I’ve found this to be a curious issue with all text generation API’s - davinci, 3.5 turbo, GPT-4, etc. The issue is this:
When the API’s are “born” (AKA fresh API key or trained model), and the temperature is set to say, 1, then they all start out by answering similar prompts with pretty original and unique responses each time. However, the more often I use the API’s, the less original their responses become. It’s almost like API’s seem to “remember” how they answered a similar prompt, and follow suit when asked the prompt again.
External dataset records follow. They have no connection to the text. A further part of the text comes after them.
-- ==== Sys2Proof/Machine/Dispatch.lean ====
section
/-! DEFINITION. The meaning of each command, one arm a constructor. -/

namespace Sys2Proof.Machine

def exec (i : Instr) (s : State) : Host.Outcome State Fault Refusal :=
  match i with
  | .nop => Sys2Proof.Machine.execNop s
  | .prepare maxBlk fs => Sys2Proof.Machine.execPrepare maxBlk fs s
  | .release => Sys2Proof.Machine.execRelease s
  | .block n => Sys2Proof.Machine.execBlock n s
  | .sample c x => Sys2Proof.Machine.execSample c x s
  | .wrparam p v => Sys2Proof.Machine.execWrparam p v s
  | .rdparam space p => Sys2Proof.Machine.execRdparam space p s
  | .rdstat idx => Sys2Proof.Machine.execRdstat idx s
  | .ldarg k v => Sys2Proof.Machine.execLdarg k v s
  | .rdarg k => Sys2Proof.Machine.execRdarg k s
  | .rbCreate r len => Sys2Proof.Machine.execRbCreate r len s
  | .rbWrite r v => Sys2Proof.Machine.execRbWrite r v s
  | .rbReadi r d => Sys2Proof.Machine.execRbReadi r d s
  | .rbReadf r d => Sys2Proof.Machine.execRbReadf r d s
  | .rbInterp r on => Sys2Proof.Machine.execRbInterp r on s
  | .dlSettime r ms => Sys2Proof.Machine.execDlSettime r ms s
  | .dlRead r => Sys2Proof.Machine.execDlRead r s
  | .dlWrite r => Sys2Proof.Machine.execDlWrite r s
  | .smOnepole => Sys2Proof.Machine.execSmOnepole s
  | .smCoeff tau => Sys2Proof.Machine.execSmCoeff tau s
  | .rampSet c q t => Sys2Proof.Machine.execRampSet c q t s
  | .rampAdv c q n => Sys2Proof.Machine.execRampAdv c q n s
  | .rampRd c q => Sys2Proof.Machine.execRampRd c q s
  | .bqCoef b ty => Sys2Proof.Machine.execBqCoef b ty s
  | .bqStep b x => Sys2Proof.Machine.execBqStep b x s
  | .bqReset b => Sys2Proof.Machine.execBqReset b s
  | .bqRd b field => Sys2Proof.Machine.execBqRd b field s
  | .lfoStep id n => Sys2Proof.Machine.execLfoStep id n s
  | .lfoRd id => Sys2Proof.Machine.execLfoRd id s
  | .mix => Sys2Proof.Machine.execMix s
  | .mixadd => Sys2Proof.Machine.execMixadd s
  | .tapStep c k u => Sys2Proof.Machine.execTapStep c k u s
  | .rvStep c u => Sys2Proof.Machine.execRvStep c u s

end Sys2Proof.Machine
end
It’s like they’re substituting actually coming up with unique responses for the memory of how they answered previous responses (no “assistant” functions are being used to cause this to happen by the way, this happens with my custom trained gpt-3 davinci model as well).
I’ll give you an example:
Whether it be a custom trained davinci model or a 3.5 or gpt-4 model, let’s say in the prompt I ask it to tell me a joke and run the prompt 10 separate times, one after another. The API will then tell me 10 jokes, all unique except for, let’s say, two. For the sake of this example, let’s say the two similar responses are both jokes about superheros. I’ll then ask the API to tell me 10 more jokes, and this time 3 are about superheros. Then I’ll run the experiment again and 4 out of the 10 jokes are about superheros. Then again again I’ll run the experiment, and before you know it, all 10 jokes are about superheros. I’ll then switch the prompt around to say “tell me something funny story” instead of “tell me a joke” and guess what the funny story is about? superheros!
My only guess is that OpenAI saves on processing power by having the API’s “remember” responses it gave in the past and choose the most likely response given the similar prompt. However, this cascading effect completely ruins the uniqueness of responses overtime, even when the temperature setting is set quite high.
Has anyone else had trouble with this??